*Your task*. Repeat exactly, and only, the lines of the entries below from the one with "x).outs = s.outs := rfl" through the one with "x).rsc = s.rsc := rfl", both ends included.

*Material for the task*.
/-! ### `State.setBell` -/

@[simp] theorem State.setBell_now (i : TargetId) (x : Doorbell) : (s.setBell i x).now = s.now := rfl
@[simp] theorem State.setBell_inReset (i : TargetId) (x : Doorbell) : (s.setBell i x).inReset = s.inReset := rfl
@[simp] theorem State.setBell_pins (i : TargetId) (x : Doorbell) : (s.setBell i x).pins = s.pins := rfl
@[simp] theorem State.setBell_sched (i : TargetId) (x : Doorbell) : (s.setBell i x).sched = s.sched := rfl
@[simp] theorem State.setBell_host (i : TargetId) (x : Doorbell) : (s.setBell i x).host = s.host := rfl
@[simp] theorem State.setBell_sources (i : TargetId) (x : Doorbell) : (s.setBell i x).sources = s.sources := rfl
@[simp] theorem State.setBell_xrSample (i : TargetId) (x : Doorbell) : (s.setBell i x).xrSample = s.xrSample := rfl
@[simp] theorem State.setBell_targets (i : TargetId) (x : Doorbell) : (s.setBell i x).targets = s.targets := rfl
@[simp] theorem State.setBell_outs (i : TargetId) (x : Doorbell) : (s.setBell i x).outs = s.outs := rfl
@[simp] theorem State.setBell_restarts (i : TargetId) (x : Doorbell) : (s.setBell i x).restarts = s.restarts := rfl
@[simp] theorem State.setBell_rsc (i : TargetId) (x : Doorbell) : (s.setBell i x).rsc = s.rsc := rfl
@[simp] theorem State.setBell_lineA (i : TargetId) (x : Doorbell) : (s.setBell i x).lineA = s.lineA := rfl
@[simp] theorem State.setBell_lineB (i : TargetId) (x : Doorbell) : (s.setBell i x).lineB = s.lineB := rfl
@[simp] theorem State.setBell_lanes (i : TargetId) (x : Doorbell) : (s.setBell i x).lanes = s.lanes := rfl
@[simp] theorem State.setBell_staging (i : TargetId) (x : Doorbell) : (s.setBell i x).staging = s.staging := rfl
@[simp] theorem State.setBell_tick (i : TargetId) (x : Doorbell) : (s.setBell i x).tick = s.tick := rfl
@[simp] theorem State.setBell_timers (i : TargetId) (x : Doorbell) : (s.setBell i x).timers = s.timers := rfl
@[simp] theorem State.setBell_raised (i : TargetId) (x : Doorbell) : (s.setBell i x).raised = s.raised := rfl
@[simp] theorem State.setBell_pending (i : TargetId) (x : Doorbell) : (s.setBell i x).pending = s.pending := rfl
@[simp] theorem State.setBell_coming (i : TargetId) (x : Doorbell) : (s.setBell i x).coming = s.coming := rfl

/-! ### `State.raise` -/

@[simp] theorem State.raise_now (i : SourceId) : (s.raise i).now = s.now := rfl
@[simp] theorem State.raise_inReset (i : SourceId) : (s.raise i).inReset = s.inReset := rfl
@[simp] theorem State.raise_pins (i : SourceId) : (s.raise i).pins = s.pins := rfl
@[simp] theorem State.raise_sched (i : SourceId) : (s.raise i).sched = s.sched := rfl
@[simp] theorem State.raise_host (i : SourceId) : (s.raise i).host = s.host := rfl
@[simp] theorem State.raise_svc (i : SourceId) : (s.raise i).svc = s.svc := rfl
@[simp] theorem State.raise_sources (i : SourceId) : (s.raise i).sources = s.sources := rfl
@[simp] theorem State.raise_xrSample (i : SourceId) : (s.raise i).xrSample = s.xrSample := rfl
@[simp] theorem State.raise_targets (i : SourceId) : (s.raise i).targets = s.targets := rfl
@[simp] theorem State.raise_outs (i : SourceId) : (s.raise i).outs = s.outs := rfl
@[simp] theorem State.raise_restarts (i : SourceId) : (s.raise i).restarts = s.restarts := rfl
@[simp] theorem State.raise_rsc (i : SourceId) : (s.raise i).rsc = s.rsc := rfl
@[simp] theorem State.raise_lineA (i : SourceId) : (s.raise i).lineA = s.lineA := rfl
@[simp] theorem State.raise_lineB (i : SourceId) : (s.raise i).lineB = s.lineB := rfl
@[simp] theorem State.raise_lanes (i : SourceId) : (s.raise i).lanes = s.lanes := rfl
@[simp] theorem State.raise_staging (i : SourceId) : (s.raise i).staging = s.staging := rfl
@[simp] theorem State.raise_tick (i : SourceId) : (s.raise i).tick = s.tick := rfl
@[simp] theorem State.raise_timers (i : SourceId) : (s.raise i).timers = s.timers := rfl
@[simp] theorem State.raise_pending (i : SourceId) : (s.raise i).pending = s.pending := rfl
@[simp] theorem State.raise_coming (i : SourceId) : (s.raise i).coming = s.coming := rfl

*Result of this task*.
@[simp] theorem State.setBell_outs (i : TargetId) (x : Doorbell) : (s.setBell i x).outs = s.outs := rfl
@[simp] theorem State.setBell_restarts (i : TargetId) (x : Doorbell) : (s.setBell i x).restarts = s.restarts := rfl
@[simp] theorem State.setBell_rsc (i : TargetId) (x : Doorbell) : (s.setBell i x).rsc = s.rsc := rfl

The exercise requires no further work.